OCBC appoints its first group chief sustainability officer

The banking veteran Mike Ng, who currently holds the role of head of sustainability office in global wholesale banking, will assume the newly created chief sustainability officer role.

Mike Ng OCBC Group CSO
Mike Ng has been appointed OCBC Group's first chief sustainability officer, after over a decade with the Singapore-based lender, where he is currently the head of global wholesale banking sustainability office. Image: OCBC Group

Two months after announcing its sectoral decarbonisation targets, Southeast Asia’s second-largest bank Oversea-Chinese Banking Corporation (OCBC) has created the role of group chief sustainability officer (CSO) to lead its sustainability efforts on the lending and wealth management fronts.

Mike Ng has been appointed to this new role, which he will assume on 1 August 2023, after over a decade with the Singapore-based lender. Ng first joined as OCBC’s head of structured and project finance, before expanding his role to drive sustainable finance solutions among large corporates in 2018 and assuming his current position as the head of the global wholesale banking sustainability office in June 2022.

OCBC told Eco-Business that a replacement for his current role has been secured internally, but did not reveal the individual’s name. The bank also shared that Ng will still be overlooking some aspects of global wholesale banking, and that the “dotted lines” of how various functions of the bank will report to the group CSO are in the process of being ironed out.

Ng is the latest executive to join the ranks of CSOs among regional rival banks DBS Bank and UOB, both of which appointed their first CSOs respectively in 2017 and 2021.

Ng’s new role will involve leading the group’s sustainability agenda across its banking and wealth management services, including efforts to support its clients’ transition into lower-carbon businesses, and delivering products and services to help clients achieve their climate action plans.

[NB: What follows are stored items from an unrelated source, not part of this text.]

/-! Table 11-6 (R293, spec/11_plane_memory.md) -/

def Reg.TLY_CFG : Nat := 0x200000000
def F.TLY_CFG_MODE : Fld := ⟨Reg.TLY_CFG, 0, 1⟩
def F.TLY_CFG_FAR_EN : Fld := ⟨Reg.TLY_CFG, 1, 1⟩
def F.TLY_CFG_LOOKAHEAD : Fld := ⟨Reg.TLY_CFG, 4, 3⟩
def Reg.TLY_FAR_BASE : Nat := 0x200000004
def F.TLY_FAR_BASE_BASE : Fld := ⟨Reg.TLY_FAR_BASE, 27, 5⟩
def Reg.TLY_STAT : Nat := 0x200000008
def F.TLY_STAT_STAGED : Fld := ⟨Reg.TLY_STAT, 0, 1⟩
def F.TLY_STAT_CMD_BUSY : Fld := ⟨Reg.TLY_STAT, 1, 1⟩
def F.TLY_STAT_CMD_DONE : Fld := ⟨Reg.TLY_STAT, 2, 1⟩
def F.TLY_STAT_PIN_OVR : Fld := ⟨Reg.TLY_STAT, 3, 1⟩
def Reg.TLY_ERR : Nat := 0x20000000c
def F.TLY_ERR_CFG : Fld := ⟨Reg.TLY_ERR, 0, 1⟩
def F.TLY_ERR_CMD_BUSY : Fld := ⟨Reg.TLY_ERR, 1, 1⟩
def F.TLY_ERR_WS : Fld := ⟨Reg.TLY_ERR, 2, 1⟩
def F.TLY_ERR_FAR_RANGE : Fld := ⟨Reg.TLY_ERR, 3, 1⟩
def Reg.TLY_CMD_ARG : Nat := 0x200000010
def F.TLY_CMD_ARG_START : Fld := ⟨Reg.TLY_CMD_ARG, 0, 16⟩
def F.TLY_CMD_ARG_COUNTM1 : Fld := ⟨Reg.TLY_CMD_ARG, 16, 16⟩
def Reg.TLY_CMD : Nat := 0x200000014
def F.TLY_CMD_OP : Fld := ⟨Reg.TLY_CMD, 0, 4⟩
def Reg.TLY_CMD_RESULT : Nat := 0x200000018
def F.TLY_CMD_RESULT_RESULT : Fld := ⟨Reg.TLY_CMD_RESULT, 0, 3⟩
def F.TLY_CMD_RESULT_DONE_PLANES : Fld := ⟨Reg.TLY_CMD_RESULT, 16, 16⟩
def Reg.TLY_BAL_BENCH : Nat := 0x200000020
def F.TLY_BAL_BENCH_FREE : Fld := ⟨Reg.TLY_BAL_BENCH, 0, 9⟩
def F.TLY_BAL_BENCH_HELD : Fld := ⟨Reg.TLY_BAL_BENCH, 10, 9⟩
def F.TLY_BAL_BENCH_MOVING : Fld := ⟨Reg.TLY_BAL_BENCH, 20, 9⟩
def Reg.TLY_BAL_YARD_LO : Nat := 0x200000024
def F.TLY_BAL_YARD_LO_FREE : Fld := ⟨Reg.TLY_BAL_YARD_LO, 0, 13⟩
def F.TLY_BAL_YARD_LO_HELD : Fld := ⟨Reg.TLY_BAL_YARD_LO, 16, 13⟩
def Reg.TLY_BAL_YARD_HI : Nat := 0x200000028
def F.TLY_BAL_YARD_HI_MOVING : Fld := ⟨Reg.TLY_BAL_YARD_HI, 0, 13⟩
def Reg.TLY_BAL_FAR_FREE : Nat := 0x20000002c
def F.TLY_BAL_FAR_FREE : Fld := ⟨Reg.TLY_BAL_FAR_FREE, 0, 17⟩
def Reg.TLY_BAL_FAR_HELD : Nat := 0x200000030
def F.TLY_BAL_FAR_HELD : Fld := ⟨Reg.TLY_BAL_FAR_HELD, 0, 17⟩
def Reg.TLY_BAL_FAR_MOVING : Nat := 0x200000034
def F.TLY_BAL_FAR_MOVING : Fld := ⟨Reg.TLY_BAL_FAR_MOVING, 0, 7⟩
def Reg.TLY_BAL_FAR_POISON : Nat := 0x200000038
def F.TLY_BAL_FAR_POISON : Fld := ⟨Reg.TLY_BAL_FAR_POISON, 0, 17⟩
def Reg.TLY_INFLIGHT : Nat := 0x200000040
def F.TLY_INFLIGHT : Fld := ⟨Reg.TLY_INFLIGHT, 0, 7⟩
def Reg.TLY_STALL_FRAME : Nat := 0x200000044
def F.TLY_STALL_FRAME : Fld := ⟨Reg.TLY_STALL_FRAME, 0, 32⟩
def Reg.TLY_STALL_LAST : Nat := 0x200000048
def F.TLY_STALL_LAST : Fld := ⟨Reg.TLY_STALL_LAST, 0, 32⟩
def Reg.TLY_STALL_TOTAL : Nat := 0x20000004c
def F.TLY_STALL_TOTAL : Fld := ⟨Reg.TLY_STALL_TOTAL, 0, 32⟩
def Reg.TLY_MISS_CNT : Nat := 0x200000050
def F.TLY_MISS_CNT : Fld := ⟨Reg.TLY_MISS_CNT, 0, 32⟩
def Reg.TLY_MISS_PLANE : Nat := 0x200000054
def F.TLY_MISS_PLANE_PLANE : Fld := ⟨Reg.TLY_MISS_PLANE, 0, 16⟩
def F.TLY_MISS_PLANE_VALID : Fld := ⟨Reg.TLY_MISS_PLANE, 16, 1⟩
def Reg.TLY_POISON_CNT : Nat := 0x200000058
def F.TLY_POISON_CNT : Fld := ⟨Reg.TLY_POISON_CNT, 0, 32⟩
def Reg.TLY_POISON_PLANE : Nat := 0x20000005c
def F.TLY_POISON_PLANE_PLANE : Fld := ⟨Reg.TLY_POISON_PLANE, 0, 16⟩
def F.TLY_POISON_PLANE_CAUSE : Fld := ⟨Reg.TLY_POISON_PLANE, 16, 3⟩
def F.TLY_POISON_PLANE_VALID : Fld := ⟨Reg.TLY_POISON_PLANE, 20, 1⟩
def Reg.TLY_PIN_CNT : Nat := 0x200000060
def F.TLY_PIN_CNT_PIN_B : Fld := ⟨Reg.TLY_PIN_CNT, 0, 9⟩
def F.TLY_PIN_CNT_PIN_BY : Fld := ⟨Reg.TLY_PIN_CNT, 16, 12⟩
def Reg.TLY_MAP_SEL : Nat := 0x200000070
def F.TLY_MAP_SEL : Fld := ⟨Reg.TLY_MAP_SEL, 0, 16⟩
def Reg.TLY_MAP_ENT : Nat := 0x200000074
def F.TLY_MAP_ENT_LEVEL : Fld := ⟨Reg.TLY_MAP_ENT, 0, 2⟩
def F.TLY_MAP_ENT_MOVING : Fld := ⟨Reg.TLY_MAP_ENT, 2, 1⟩
def F.TLY_MAP_ENT_POISON : Fld := ⟨Reg.TLY_MAP_ENT, 3, 1⟩
def F.TLY_MAP_ENT_PIN_B : Fld := ⟨Reg.TLY_MAP_ENT, 4, 1⟩
def F.TLY_MAP_ENT_PIN_Y : Fld := ⟨Reg.TLY_MAP_ENT, 5, 1⟩
def F.TLY_MAP_ENT_WS : Fld := ⟨Reg.TLY_MAP_ENT, 6, 1⟩
def F.TLY_MAP_ENT_SLOT : Fld := ⟨Reg.TLY_MAP_ENT, 8, 12⟩
def Reg.TLY_WSi_A (i : Nat) : Nat := 0x200000100 + i * 0x8
def F.TLY_WSi_A_START (i : Nat) : Fld := ⟨(Reg.TLY_WSi_A i), 0, 16⟩
def F.TLY_WSi_A_LEVEL (i : Nat) : Fld := ⟨(Reg.TLY_WSi_A i), 16, 1⟩
def F.TLY_WSi_A_EN (i : Nat) : Fld := ⟨(Reg.TLY_WSi_A i), 31, 1⟩
def Reg.TLY_WSi_B (i : Nat) : Nat := 0x200000104 + i * 0x8
def F.TLY_WSi_B_COUNT (i : Nat) : Fld := ⟨(Reg.TLY_WSi_B i), 0, 13⟩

Over the past five years, Ng has advised corporate clients across different industries on their transition plans and has led the bank to make significant headway in financing renewable energy projects worldwide. While the exact size of the bank’s renewables portfolio has not been disclosed, Ng estimated it to be “multiples” of its coal portfolio at a media briefing for its sector-specific decarbonisation targets earlier this year.

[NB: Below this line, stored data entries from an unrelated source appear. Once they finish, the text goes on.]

-- ==== Sys2Proof/Machine/Ops.lean ====
section
/-! DEFINITION. The named operations over the state that every family of commands shares: sparse maps in canonical form,
register fields, domains and modes, free values, the log queue, events and pegs. -/

namespace Sys2Proof.Machine

/-! ### Sparse maps -/

/-- The value of a sparse map at a key; an unlisted key reads as its default. -/
def SMap.get {α : Type} (d : Nat → α) : List (Nat × α) → Nat → α
  | [], a => d a
  | (k, v) :: m, a => if k = a then v else SMap.get d m a

/-- Write one key, keeping the canonical form: keys strictly rising, no entry equal to its default. -/
def SMap.set {α : Type} [DecidableEq α] (d : Nat → α) : List (Nat × α) → Nat → α → List (Nat × α)
  | [], a, v => if v = d a then [] else [(a, v)]
  | (k, w) :: m, a, v =>
    if a < k then (if v = d a then (k, w) :: m else (a, v) :: (k, w) :: m)
    else if a = k then (if v = d a then m else (a, v) :: m)
    else (k, w) :: SMap.set d m a v

/-- The canonical form, above a lower bound on the keys. -/
def SMap.wfFrom {α : Type} [DecidableEq α] (d : Nat → α) : Nat → List (Nat × α) → Bool
  | _, [] => true
  | lo, (k, v) :: m => decide (lo ≤ k) && decide (v ≠ d k) && SMap.wfFrom d (k + 1) m

/-- The canonical form of a sparse map. -/
def SMap.wf {α : Type} [DecidableEq α] (d : Nat → α) (m : List (Nat × α)) : Bool := SMap.wfFrom d 0 m

/-- Remove every key in [lo, hi). -/
def SMap.clear {α : Type} (lo hi : Nat) (m : List (Nat × α)) : List (Nat × α) :=
  m.filter fun p => !(decide (lo ≤ p.1) && decide (p.1 < hi))

/-- Default of a memory whose unlisted bytes read 0. -/
def zeroByte (_ : Nat) : Byte := 0

/-- Default of a memory whose unlisted bytes are erased. -/
def erasedByte (_ : Nat) : Byte := 0xFF

/-- Write consecutive bytes. -/
def SMap.setBytes (d : Nat → Byte) (m : List (Nat × Byte)) (a : Nat) : List Byte → List (Nat × Byte)
  | [] => m
  | b :: bs => SMap.setBytes d (SMap.set d m a b) (a + 1) bs

/-- Read consecutive bytes. -/
def SMap.getBytes (d : Nat → Byte) (m : List (Nat × Byte)) (a : Nat) : Nat → List Byte
  | 0 => []
  | n + 1 => SMap.get d m a :: SMap.getBytes d m (a + 1) n

/-- Set a key of an association list that is kept in rising order of its keys. -/
def Assoc.set {α : Type} : List (Nat × α) → Nat → α → List (Nat × α)
  | [], k, v => [(k, v)]
  | (j, w) :: l, k, v => if k < j then (k, v) :: (j, w) :: l else if k = j then (k, v) :: l else (j, w) :: Assoc.set l k v

/-- Set consecutive keys. -/
def Assoc.setMany {α : Type} (l : List (Nat × α)) (k : Nat) : List α → List (Nat × α)
  | [] => l
  | v :: vs => Assoc.setMany (Assoc.set l k v) (k + 1) vs

/-! ### Bytes, words and bit fields -/

/-- The low n bytes of a number, lowest first (R6). -/
def leBytes (v : Nat) : Nat → List Byte
  | 0 => []
  | n + 1 => BitVec.ofNat 8 v :: leBytes (v / 256) n

/-- The number that bytes hold, lowest byte first (R6). -/
def ofLeBytes : List Byte → Nat
  | [] => 0
  | b :: bs => b.toNat + 256 * ofLeBytes bs

/-- Bits [lo + w − 1:lo] of a word, as a number. -/
def getBits (x : Word) (lo w : Nat) : Nat := x.toNat / 2 ^ lo % 2 ^ w

/-- A word of ones in bits [lo + w − 1:lo]. -/
def maskBits (lo w : Nat) : Word := BitVec.ofNat 32 ((2 ^ w - 1) * 2 ^ lo)

/-- Replace bits [lo + w − 1:lo] of a word. -/
def setBits (x : Word) (lo w v : Nat) : Word :=
  (x &&& ~~~maskBits lo w) ||| (BitVec.ofNat 32 (v % 2 ^ w * 2 ^ lo) &&& maskBits lo w)

/-- Bit n of a number. -/
def bitOf (v n : Nat) : Bool := v / 2 ^ n % 2 == 1

/-- The index of an address in an array of registers, when it is below n. -/
def arrayIdx? (n : Nat) (i : Nat) : Option (Fin n) := if h : i < n then some ⟨i, h⟩ else none

/-- A value lies in a range. -/
def within (lo x hi : Nat) : Bool := decide (lo ≤ x) && decide (x ≤ hi)

/-- One or zero. -/
def b2n (b : Bool) : Nat := if b then 1 else 0

/-- Number of ones among the low n bits of a number. -/
def popCount (v : Nat) : Nat → Nat
  | 0 => 0
  | n + 1 => v % 2 + popCount (v / 2) n

/-- Number of ones in a bit vector. -/
def popBV {w : Nat} (x : BitVec w) : Nat := popCount x.toNat w

/-- The signed difference of two positions (R94). -/
def posDiff (a b : Pos) : Int := (a - b).toInt

/-! ### Register file -/

/-- Offset of an address in a register array row, when the row covers it: the two indices. -/
def RegRow.index? (r : RegRow) (a : Nat) : Option (Nat × Nat) :=
  if a < r.base then none
  else
    let d := a - r.base
    let i := if r.s1 = 0 then 0 else min (d / r.s1) (r.c1 - 1)
    let d1 := d - i * r.s1
    let j := if r.s2 = 0 then 0 else min (d1 / r.s2) (r.c2 - 1)
    if d1 = j * r.s2 then some (i, j) else none

/-- The table row of a register address. -/
def Reg.findRow (a : Nat) : List RegRow → Option RegRow
  | [] => none
  | r :: rs => if (r.index? a).isSome then some r else Reg.findRow a rs

/-- The row of a register address in its block. -/
def Reg.row? (a : Nat) : Option RegRow := Reg.findRow a (Reg.blockRows a)

/-- Route entry i of stop s at reset (R437, R439): Plate when the Plate distance is at most 8, the other ring as the
alternate with ALT_EN, and VALID; entries 4d + 3 and the entries of the stop itself read 0. -/
def Reg.routeReset (s i : Nat) : Nat :=
  let d := i / 4
  if i % 4 = 3 || d = s then 0
  else
    let p := (d + 16 - s) % 16
    let q := (s + 16 - d) % 16
    if p ≤ 8 then 0x80008000 + 2 * p + 0x100 + 0x200 * q
    else 0x80008000 + 1 + 2 * q + 0x200 * p

/-- Reset values that differ from one register of an array to the next, or that the tables give in words. -/
def Reg.specialReset (a : Nat) : Option Nat :=
  if 0x1000000 ≤ a ∧ a < 0x1100000 then
    let s := (a - 0x1000000) / 0x10000
    let o := (a - 0x1000000) % 0x10000
    if o = 0 then some s
    else if 0x100 ≤ o ∧ o < 0x200 ∧ o % 4 = 0 then some (Reg.routeReset s ((o - 0x100) / 4))
    else none
  else if a = 0x10004 then some 1
  else if a = Reg.UAn_BAUD 0 then some (6 + 4 * 65536)
  else if a = Reg.UAn_BAUD 1 then some (54 + 4 * 65536)
  else if a = Reg.UA0_BAUD_AON 1 then some 0
  else if 0x110000200 ≤ a ∧ a < 0x110000300 ∧ a % 0x20 = 8 then some ((a - 0x110000200) / 0x20)
  else if Reg.JIG_PINj 24 ≤ a ∧ a ≤ Reg.JIG_PINj 34 ∧ a % 4 = 0 then some 0x23
  else if 0x800000000 ≤ a then
    let b := a / 0x100000000 - 8
    let o := a % 0x100000000
    if o < 0x8000 ∧ o % 0x1000 = 0 then some (8 * b + o / 0x1000 + b * 256) else none
  else none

According to OCBC’s press release, Ng was “instrumental” in the bank’s move to cease financing for new coal-fired power plants in 2019. OCBC was the first Southeast Asian bank to announce a coal withdrawal policy.

In a statement, OCBC Group chief executive Helen Wong said that the bank had to “curate the role of a CSO differently from other organisations”, emphasising that the person assuming the role needs a strong sense of business acumen and deep expertise in financial products and services, beyond expertise in sustainability and climate change. For this reason, Ng is a “natural fit” given his experience in sustainable finance, she said.

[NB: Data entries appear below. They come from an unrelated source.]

-- ==== Sys2Proof/Machine/Uart.lean ====
section
/-! DEFINITION. UART0 and UART1 (Chapter 21): characters received and sent, the FIFOs, the sixteen descriptors of each and
their requests, and staged settings. -/

namespace Sys2Proof.Machine

/-- Replace one UART. -/
def State.setUart (s : State) (n : Fin 2) (u : Uart) : State := { s with uart := s.uart.set n u }

/-- Replace one descriptor. -/
def State.setDesc (s : State) (n : Fin 2) (d : Fin 16) (x : UartDesc) : State :=
  let u := s.uart[n]
  s.setUart n { u with desc := u.desc.set d x }

/-- The UART runs: UART0 lies in AON, UART1 in LINEIO. -/
def State.uartOn (s : State) (n : Fin 2) : Bool := if n.val = 0 then s.mode != .unpowered else s.domOn Dom.lineio

/-- UART1's RXD ball belongs to another function (R549). -/
def State.uartRxOff (s : State) (n : Fin 2) : Bool := n.val == 1 && !s.ballFixed 25

/-- PIN_OFF: UART1's TXD ball belongs to another function (R549). -/
def State.uartTxOff (s : State) (n : Fin 2) : Bool := n.val == 1 && !s.ballFixed 24

/-- The stop at which a UART's requests enter the rings. -/
def uartStop (n : Fin 2) : Fin 16 := if n.val = 0 then 0 else 7

/-! ### Descriptors (R542 to R547) -/

/-- Buffer address of a descriptor: stop and offset. -/
def State.descAddr (s : State) (n : Fin 2) (d : Fin 16) : Nat × Nat :=
  (s.fld (F.UAn_Dd_ADDR_HI n d), s.fld (F.UAn_Dd_ADDR_LO n d))

/-- LEN of a descriptor. -/
def State.descLen (s : State) (n : Fin 2) (d : Fin 16) : Nat := s.fld (F.UAn_Dd_CTRL_LEN n d)

/-- The ACTIVE descriptor of a direction. -/
def State.descActive (s : State) (n : Fin 2) (tx : Bool) : Option (Fin 16) :=
  (List.finRange 16).find? fun d => s.uart[n].desc[d].st == .active && s.uart[n].desc[d].tx == tx

/-- The oldest QUEUED descriptor of a direction. -/
def State.descOldest (s : State) (n : Fin 2) (tx : Bool) : Option (Fin 16) :=
  (List.finRange 16).foldl (fun acc d =>
    let x := s.uart[n].desc[d]
    if x.st == .queued && x.tx == tx then
      match acc with
      | none => some d
      | some e => if x.order < (s.uart[n].desc[e]).order then some d else some e
    else acc) none

/-- Entries that the next request of a descriptor may hold from an offset: at most 64, to the end of its 128-byte block. -/
def blockRoom (off : Nat) : Nat := (128 - off % 128) / 2

/-- Issue the write of the entries a receive descriptor holds (R543). -/
def State.rxIssue (s : State) (n : Fin 2) (d : Fin 16) : State :=
  let x := s.uart[n].desc[d]
  let (hi, lo) := s.descAddr n d
  let bytes := x.hold.flatMap fun e => leBytes e.toNat 2
  let q : RingReq := { src := uartStop n, dst := Fin.ofNat 16 hi, kind := .write, off := lo + 2 * x.count
                       len := bytes.length, data := bytes, client := .uart n d x.order }
  (s.setDesc n d { x with busy := true }).bridgePush (uartStop n) [q]

/-- A receive descriptor completes: DONE_EV and the Joist event (R545, R552). -/
def State.rxComplete (s : State) (n : Fin 2) (d : Fin 16) (flushed : Bool) : State :=
  let x := s.uart[n].desc[d]
  let s := (s.setDesc n d { x with st := .done, flushed := flushed, hold := [], busy := false, flush := none }).raise
    (F.UAn_STAT_DONE_EV n)
  (s.raiseIf flushed (F.UAn_STAT_FLUSH_EV n)).eventAll (4 + n.val)

/-- The engine works on both directions: activates descriptors, takes received entries, moves read entries to the transmit
FIFO, and issues requests. -/
def State.uartEngine (s : State) (n : Fin 2) : Nat → State
  | 0 => s
  | fuel + 1 =>
    match s.descActive n false with
    | some d =>
      let u := s.uart[n]
      let x := u.desc[d]
      let len := s.descLen n d
      let (_, lo) := s.descAddr n d
      let room := min (len - x.count) (blockRoom (lo + 2 * x.count)) - x.hold.length
      if x.busy || room == 0 then s
      else
        let took := u.rx.take (min room (x.flush.getD room))
        let x' : UartDesc := { x with hold := x.hold ++ took, flush := x.flush.map (· - took.length) }
        let s1 := s.setUart n { u with rx := u.rx.drop took.length, desc := u.desc.set d x' }
        if took.length = room then s1.rxIssue n d
        else if x.flush.isSome then
          (if x'.hold.isEmpty then (s1.rxComplete n d true).uartEngine n fuel else s1.rxIssue n d)
        else if u.idle && !x'.hold.isEmpty then s1.rxIssue n d
        else s1
    | none =>
      match s.descOldest n false with
      | some d => (s.setDesc n d { s.uart[n].desc[d] with st := .active }).uartEngine n fuel
      | none => s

The bank’s sustainable finance commitments reached S$47 billion (US$35 billion) as of March 2023. The bank is aiming to make S$50 billion in sustainable finance loans by 2025. OCBC became a signatory to the Net-Zero Banking Alliance (NZBA), a United Nations-convened initiative for banks to decarbonise the real economy, in October last year.

OCBC’s sectoral decarbonisation targets set in May follow DBS Bank‘s pledge last September and UOB‘s in October. Its announced interim and 2050 targets cover six sectors, including power, oil and gas, real estate, steel, aviation and shipping. The bank also pledged to cease project financing to upstream oil and gas, though environmental activists have expressed concern over how its targets will be met without restrictions on financing corporations expanding fossil fuels.